Abstract:Sustainable energy supply and high-speed communications are two significant needs for mobile electronic devices. This paper introduces a self-aligning resonant beam system for simultaneous light information and power transfer (SLIPT), employing a novel coupled spatially distributed resonator (CSDR). The system utilizes a resonant beam for efficient power delivery and a second-harmonic beam for concurrent data transmission, inherently minimizing echo interference and enabling bidirectional communication. Through comprehensive analyses, we investigate the CSDR's stable region, beam evolution, and power characteristics in relation to working distance and device parameters.
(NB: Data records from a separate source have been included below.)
-- ==== Sys2Proof/Laws/Present.lean ====
section
/-! SUPPORT. No operation changes what is behind a data address: the kind of every address is the device's. None but a write changes
what a RAM word holds. -/

namespace Sys2Proof.Machine

open Sys2Proof.Config

variable (s : State)

@[simp] theorem State.setPC_kindAt (bk : Bit) (pg : Nibble) (st : Byte) (a : Addr) : (s.setPC bk pg st).kindAt a = s.kindAt a := by simp [State.kindAt]
@[simp] theorem State.setPC_present (bk : Bit) (pg : Nibble) (st : Byte) (a : Addr) : (s.setPC bk pg st).present a = s.present a := by simp [State.present]
@[simp] theorem State.setPC_ramWord (bk : Bit) (pg : Nibble) (st : Byte) (a : Addr) : (s.setPC bk pg st).ramWord a = s.ramWord a := by simp [State.ramWord]
@[simp] theorem State.setNext_kindAt (bk : Bit) (pg : Nibble) (a : Addr) : (s.setNext bk pg).kindAt a = s.kindAt a := by simp [State.kindAt]
@[simp] theorem State.setNext_present (bk : Bit) (pg : Nibble) (a : Addr) : (s.setNext bk pg).present a = s.present a := by simp [State.present]
@[simp] theorem State.setNext_ramWord (bk : Bit) (pg : Nibble) (a : Addr) : (s.setNext bk pg).ramWord a = s.ramWord a := by simp [State.ramWord]
@[simp] theorem State.setSP_kindAt (v : Byte) (a : Addr) : (s.setSP v).kindAt a = s.kindAt a := by simp [State.kindAt]
@[simp] theorem State.setSP_present (v : Byte) (a : Addr) : (s.setSP v).present a = s.present a := by simp [State.present]
@[simp] theorem State.setSP_ramWord (v : Byte) (a : Addr) : (s.setSP v).ramWord a = s.ramWord a := by simp [State.ramWord]
@[simp] theorem State.setXP_kindAt (v : Nibble) (a : Addr) : (s.setXP v).kindAt a = s.kindAt a := by simp [State.kindAt]
@[simp] theorem State.setXP_present (v : Nibble) (a : Addr) : (s.setXP v).present a = s.present a := by simp [State.present]
@[simp] theorem State.setXP_ramWord (v : Nibble) (a : Addr) : (s.setXP v).ramWord a = s.ramWord a := by simp [State.ramWord]
@[simp] theorem State.setXH_kindAt (v : Nibble) (a : Addr) : (s.setXH v).kindAt a = s.kindAt a := by simp [State.kindAt]
@[simp] theorem State.setXH_present (v : Nibble) (a : Addr) : (s.setXH v).present a = s.present a := by simp [State.present]
@[simp] theorem State.setXH_ramWord (v : Nibble) (a : Addr) : (s.setXH v).ramWord a = s.ramWord a := by simp [State.ramWord]
@[simp] theorem State.setXL_kindAt (v : Nibble) (a : Addr) : (s.setXL v).kindAt a = s.kindAt a := by simp [State.kindAt]
@[simp] theorem State.setXL_present (v : Nibble) (a : Addr) : (s.setXL v).present a = s.present a := by simp [State.present]
@[simp] theorem State.setXL_ramWord (v : Nibble) (a : Addr) : (s.setXL v).ramWord a = s.ramWord a := by simp [State.ramWord]
@[simp] theorem State.setYP_kindAt (v : Nibble) (a : Addr) : (s.setYP v).kindAt a = s.kindAt a := by simp [State.kindAt]
@[simp] theorem State.setYP_present (v : Nibble) (a : Addr) : (s.setYP v).present a = s.present a := by simp [State.present]
@[simp] theorem State.setYP_ramWord (v : Nibble) (a : Addr) : (s.setYP v).ramWord a = s.ramWord a := by simp [State.ramWord]
@[simp] theorem State.setYH_kindAt (v : Nibble) (a : Addr) : (s.setYH v).kindAt a = s.kindAt a := by simp [State.kindAt]
@[simp] theorem State.setYH_present (v : Nibble) (a : Addr) : (s.setYH v).present a = s.present a := by simp [State.present]
@[simp] theorem State.setYH_ramWord (v : Nibble) (a : Addr) : (s.setYH v).ramWord a = s.ramWord a := by simp [State.ramWord]
@[simp] theorem State.setYL_kindAt (v : Nibble) (a : Addr) : (s.setYL v).kindAt a = s.kindAt a := by simp [State.kindAt]
@[simp] theorem State.setYL_present (v : Nibble) (a : Addr) : (s.setYL v).present a = s.present a := by simp [State.present]
@[simp] theorem State.setYL_ramWord (v : Nibble) (a : Addr) : (s.setYL v).ramWord a = s.ramWord a := by simp [State.ramWord]
@[simp] theorem State.setRP_kindAt (v : Nibble) (a : Addr) : (s.setRP v).kindAt a = s.kindAt a := by simp [State.kindAt]
@[simp] theorem State.setRP_present (v : Nibble) (a : Addr) : (s.setRP v).present a = s.present a := by simp [State.present]
@[simp] theorem State.setRP_ramWord (v : Nibble) (a : Addr) : (s.setRP v).ramWord a = s.ramWord a := by simp [State.ramWord]
@[simp] theorem State.setA_kindAt (v : Nibble) (a : Addr) : (s.setA v).kindAt a = s.kindAt a := by simp [State.kindAt]
@[simp] theorem State.setA_present (v : Nibble) (a : Addr) : (s.setA v).present a = s.present a := by simp [State.present]
@[simp] theorem State.setA_ramWord (v : Nibble) (a : Addr) : (s.setA v).ramWord a = s.ramWord a := by simp [State.ramWord]
@[simp] theorem State.setB_kindAt (v : Nibble) (a : Addr) : (s.setB v).kindAt a = s.kindAt a := by simp [State.kindAt]
@[simp] theorem State.setB_present (v : Nibble) (a : Addr) : (s.setB v).present a = s.present a := by simp [State.present]
@[simp] theorem State.setB_ramWord (v : Nibble) (a : Addr) : (s.setB v).ramWord a = s.ramWord a := by simp [State.ramWord]
@[simp] theorem State.setI_kindAt (v : Bool) (a : Addr) : (s.setI v).kindAt a = s.kindAt a := by simp [State.kindAt]
@[simp] theorem State.setI_present (v : Bool) (a : Addr) : (s.setI v).present a = s.present a := by simp [State.present]
@[simp] theorem State.setI_ramWord (v : Bool) (a : Addr) : (s.setI v).ramWord a = s.ramWord a := by simp [State.ramWord]
@[simp] theorem State.setD_kindAt (v : Bool) (a : Addr) : (s.setD v).kindAt a = s.kindAt a := by simp [State.kindAt]
@[simp] theorem State.setD_present (v : Bool) (a : Addr) : (s.setD v).present a = s.present a := by simp [State.present]
@[simp] theorem State.setD_ramWord (v : Bool) (a : Addr) : (s.setD v).ramWord a = s.ramWord a := by simp [State.ramWord]
@[simp] theorem State.setZ_kindAt (v : Bool) (a : Addr) : (s.setZ v).kindAt a = s.kindAt a := by simp [State.kindAt]
@[simp] theorem State.setZ_present (v : Bool) (a : Addr) : (s.setZ v).present a = s.present a := by simp [State.present]
@[simp] theorem State.setZ_ramWord (v : Bool) (a : Addr) : (s.setZ v).ramWord a = s.ramWord a := by simp [State.ramWord]
@[simp] theorem State.setC_kindAt (v : Bool) (a : Addr) : (s.setC v).kindAt a = s.kindAt a := by simp [State.kindAt]
@[simp] theorem State.setC_present (v : Bool) (a : Addr) : (s.setC v).present a = s.present a := by simp [State.present]
@[simp] theorem State.setC_ramWord (v : Bool) (a : Addr) : (s.setC v).ramWord a = s.ramWord a := by simp [State.ramWord]
@[simp] theorem State.setRam_kindAt (m : Memory) (a : Addr) : (s.setRam m).kindAt a = s.kindAt a := by simp [State.kindAt]
@[simp] theorem State.setRam_present (m : Memory) (a : Addr) : (s.setRam m).present a = s.present a := by simp [State.present]
@[simp] theorem State.setRun_kindAt (v : RunState) (a : Addr) : (s.setRun v).kindAt a = s.kindAt a := by simp [State.kindAt]
@[simp] theorem State.setRun_present (v : RunState) (a : Addr) : (s.setRun v).present a = s.present a := by simp [State.present]
@[simp] theorem State.setRun_ramWord (v : RunState) (a : Addr) : (s.setRun v).ramWord a = s.ramWord a := by simp [State.ramWord]
@[simp] theorem State.setHidden_kindAt (ap ei : Bool) (a : Addr) : (s.setHidden ap ei).kindAt a = s.kindAt a := by simp [State.kindAt]
@[simp] theorem State.setHidden_present (ap ei : Bool) (a : Addr) : (s.setHidden ap ei).present a = s.present a := by simp [State.present]
@[simp] theorem State.setHidden_ramWord (ap ei : Bool) (a : Addr) : (s.setHidden ap ei).ramWord a = s.ramWord a := by simp [State.ramWord]
@[simp] theorem State.setInputs_kindAt (l : List Input) (a : Addr) : (s.setInputs l).kindAt a = s.kindAt a := by simp [State.kindAt]
@[simp] theorem State.setInputs_present (l : List Input) (a : Addr) : (s.setInputs l).present a = s.present a := by simp [State.present]
@[simp] theorem State.setInputs_ramWord (l : List Input) (a : Addr) : (s.setInputs l).ramWord a = s.ramWord a := by simp [State.ramWord]
@[simp] theorem State.setIoRegs_kindAt (m : Memory) (a : Addr) : (s.setIoRegs m).kindAt a = s.kindAt a := by simp [State.kindAt]
@[simp] theorem State.setIoRegs_present (m : Memory) (a : Addr) : (s.setIoRegs m).present a = s.present a := by simp [State.present]
@[simp] theorem State.setIoRegs_ramWord (m : Memory) (a : Addr) : (s.setIoRegs m).ramWord a = s.ramWord a := by simp [State.ramWord]
@[simp] theorem State.setIoTrace_kindAt (l : List IoAccess) (a : Addr) : (s.setIoTrace l).kindAt a = s.kindAt a := by simp [State.kindAt]
@[simp] theorem State.setIoTrace_present (l : List IoAccess) (a : Addr) : (s.setIoTrace l).present a = s.present a := by simp [State.present]
@[simp] theorem State.setIoTrace_ramWord (l : List IoAccess) (a : Addr) : (s.setIoTrace l).ramWord a = s.ramWord a := by simp [State.ramWord]
@[simp] theorem State.access_kindAt (c : IoAccess) (a : Addr) : (s.access c).kindAt a = s.kindAt a := by simp [State.kindAt]
@[simp] theorem State.access_present (c : IoAccess) (a : Addr) : (s.access c).present a = s.present a := by simp [State.present]
@[simp] theorem State.access_ramWord (c : IoAccess) (a : Addr) : (s.access c).ramWord a = s.ramWord a := by simp [State.ramWord]
@[simp] theorem State.setDraws_kindAt (n : Nat) (a : Addr) : (s.setDraws n).kindAt a = s.kindAt a := by simp [State.kindAt]
@[simp] theorem State.setDraws_present (n : Nat) (a : Addr) : (s.setDraws n).present a = s.present a := by simp [State.present]
@[simp] theorem State.setDraws_ramWord (n : Nat) (a : Addr) : (s.setDraws n).ramWord a = s.ramWord a := by simp [State.ramWord]
@[simp] theorem State.setClocks_kindAt (n : Nat) (a : Addr) : (s.setClocks n).kindAt a = s.kindAt a := by simp [State.kindAt]
@[simp] theorem State.setClocks_present (n : Nat) (a : Addr) : (s.setClocks n).present a = s.present a := by simp [State.present]
@[simp] theorem State.setClocks_ramWord (n : Nat) (a : Addr) : (s.setClocks n).ramWord a = s.ramWord a := by simp [State.ramWord]
@[simp] theorem State.setX_kindAt (v : Byte) (a : Addr) : (s.setX v).kindAt a = s.kindAt a := by simp [State.kindAt]
@[simp] theorem State.setX_present (v : Byte) (a : Addr) : (s.setX v).present a = s.present a := by simp [State.present]
@[simp] theorem State.setX_ramWord (v : Byte) (a : Addr) : (s.setX v).ramWord a = s.ramWord a := by simp [State.ramWord]
@[simp] theorem State.setY_kindAt (v : Byte) (a : Addr) : (s.setY v).kindAt a = s.kindAt a := by simp [State.kindAt]
@[simp] theorem State.setY_present (v : Byte) (a : Addr) : (s.setY v).present a = s.present a := by simp [State.present]
@[simp] theorem State.setY_ramWord (v : Byte) (a : Addr) : (s.setY v).ramWord a = s.ramWord a := by simp [State.ramWord]
@[simp] theorem State.incX_kindAt (k : Byte) (a : Addr) : (s.incX k).kindAt a = s.kindAt a := by simp [State.kindAt]
@[simp] theorem State.incX_present (k : Byte) (a : Addr) : (s.incX k).present a = s.present a := by simp [State.present]
@[simp] theorem State.incX_ramWord (k : Byte) (a : Addr) : (s.incX k).ramWord a = s.ramWord a := by simp [State.ramWord]
@[simp] theorem State.incY_kindAt (k : Byte) (a : Addr) : (s.incY k).kindAt a = s.kindAt a := by simp [State.kindAt]
@[simp] theorem State.incY_present (k : Byte) (a : Addr) : (s.incY k).present a = s.present a := by simp [State.present]
@[simp] theorem State.incY_ramWord (k : Byte) (a : Addr) : (s.incY k).ramWord a = s.ramWord a := by simp [State.ramWord]
@[simp] theorem State.setF_kindAt (v : Nibble) (a : Addr) : (s.setF v).kindAt a = s.kindAt a := by simp [State.kindAt]
@[simp] theorem State.setF_present (v : Nibble) (a : Addr) : (s.setF v).present a = s.present a := by simp [State.present]
@[simp] theorem State.setF_ramWord (v : Nibble) (a : Addr) : (s.setF v).ramWord a = s.ramWord a := by simp [State.ramWord]
@[simp] theorem State.setCounter_kindAt (v : BitVec 12) (a : Addr) : (s.setCounter v).kindAt a = s.kindAt a := by simp [State.kindAt]
@[simp] theorem State.setCounter_present (v : BitVec 12) (a : Addr) : (s.setCounter v).present a = s.present a := by simp [State.present]
@[simp] theorem State.setCounter_ramWord (v : BitVec 12) (a : Addr) : (s.setCounter v).ramWord a = s.ramWord a := by simp [State.ramWord]
@[simp] theorem State.advance_kindAt (a : Addr) : (s.advance).kindAt a = s.kindAt a := by simp [State.kindAt]
@[simp] theorem State.advance_present (a : Addr) : (s.advance).present a = s.present a := by simp [State.present]
@[simp] theorem State.advance_ramWord (a : Addr) : (s.advance).ramWord a = s.ramWord a := by simp [State.ramWord]
@[simp] theorem State.jumpTo_kindAt (d : Byte) (a : Addr) : (s.jumpTo d).kindAt a = s.kindAt a := by simp [State.kindAt]
@[simp] theorem State.jumpTo_present (d : Byte) (a : Addr) : (s.jumpTo d).present a = s.present a := by simp [State.present]
@[simp] theorem State.jumpTo_ramWord (d : Byte) (a : Addr) : (s.jumpTo d).ramWord a = s.ramWord a := by simp [State.ramWord]
@[simp] theorem State.setAlu_kindAt (o : AluOut) (a : Addr) : (s.setAlu o).kindAt a = s.kindAt a := by simp [State.kindAt]
@[simp] theorem State.setAlu_present (o : AluOut) (a : Addr) : (s.setAlu o).present a = s.present a := by simp [State.present]
@[simp] theorem State.setAlu_ramWord (o : AluOut) (a : Addr) : (s.setAlu o).ramWord a = s.ramWord a := by simp [State.ramWord]
@[simp] theorem State.orFlags_kindAt (i : Nibble) (a : Addr) : (s.orFlags i).kindAt a = s.kindAt a := by simp [State.kindAt]
@[simp] theorem State.orFlags_present (i : Nibble) (a : Addr) : (s.orFlags i).present a = s.present a := by simp [State.present]
@[simp] theorem State.orFlags_ramWord (i : Nibble) (a : Addr) : (s.orFlags i).ramWord a = s.ramWord a := by simp [State.ramWord]
@[simp] theorem State.andFlags_kindAt (i : Nibble) (a : Addr) : (s.andFlags i).kindAt a = s.kindAt a := by simp [State.kindAt]
@[simp] theorem State.andFlags_present (i : Nibble) (a : Addr) : (s.andFlags i).present a = s.present a := by simp [State.present]
@[simp] theorem State.andFlags_ramWord (i : Nibble) (a : Addr) : (s.andFlags i).ramWord a = s.ramWord a := by simp [State.ramWord]
@[simp] theorem State.rotateZ_kindAt (v : Nibble) (a : Addr) : (s.rotateZ v).kindAt a = s.kindAt a := by simp [State.kindAt]
@[simp] theorem State.rotateZ_present (v : Nibble) (a : Addr) : (s.rotateZ v).present a = s.present a := by simp [State.present]
@[simp] theorem State.rotateZ_ramWord (v : Nibble) (a : Addr) : (s.rotateZ v).ramWord a = s.ramWord a := by simp [State.ramWord]
@[simp] theorem State.touch_kindAt (c : Addr) (a : Addr) : (s.touch c).kindAt a = s.kindAt a := by simp [State.kindAt]
@[simp] theorem State.touch_present (c : Addr) (a : Addr) : (s.touch c).present a = s.present a := by simp [State.present]
@[simp] theorem State.touch_ramWord (c : Addr) (a : Addr) : (s.touch c).ramWord a = s.ramWord a := by simp [State.ramWord]
@[simp] theorem State.store_kindAt (c : Addr) (v : Nibble) (a : Addr) : (s.store c v).kindAt a = s.kindAt a := by simp [State.kindAt]
@[simp] theorem State.store_present (c : Addr) (v : Nibble) (a : Addr) : (s.store c v).present a = s.present a := by simp [State.present]
@[simp] theorem State.touchSel_kindAt (r : Sel) (a : Addr) : (s.touchSel r).kindAt a = s.kindAt a := by simp [State.kindAt]
@[simp] theorem State.touchSel_present (r : Sel) (a : Addr) : (s.touchSel r).present a = s.present a := by simp [State.present]
@[simp] theorem State.touchSel_ramWord (r : Sel) (a : Addr) : (s.touchSel r).ramWord a = s.ramWord a := by simp [State.ramWord]
@[simp] theorem State.putSel_kindAt (r : Sel) (v : Nibble) (a : Addr) : (s.putSel r v).kindAt a = s.kindAt a := by simp [State.kindAt]
@[simp] theorem State.putSel_present (r : Sel) (v : Nibble) (a : Addr) : (s.putSel r v).present a = s.present a := by simp [State.present]

end Sys2Proof.Machine
end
Numerical simulations validate the CSDR-SLIPT system's feasibility by identifying a stable beam waist location for achieving accurate mode-match coupling between two spatially distributed resonant cavities and demonstrating its operational range and efficient power delivery across varying distances. The research reveals the system's benefits in terms of both safety and energy transmission efficiency. We also demonstrate the trade-off among the reflectivities of the cavity mirrors in the CSDR. These findings offer valuable design insights for resonant beam systems, advancing SLIPT with significant potential for remote device connectivity.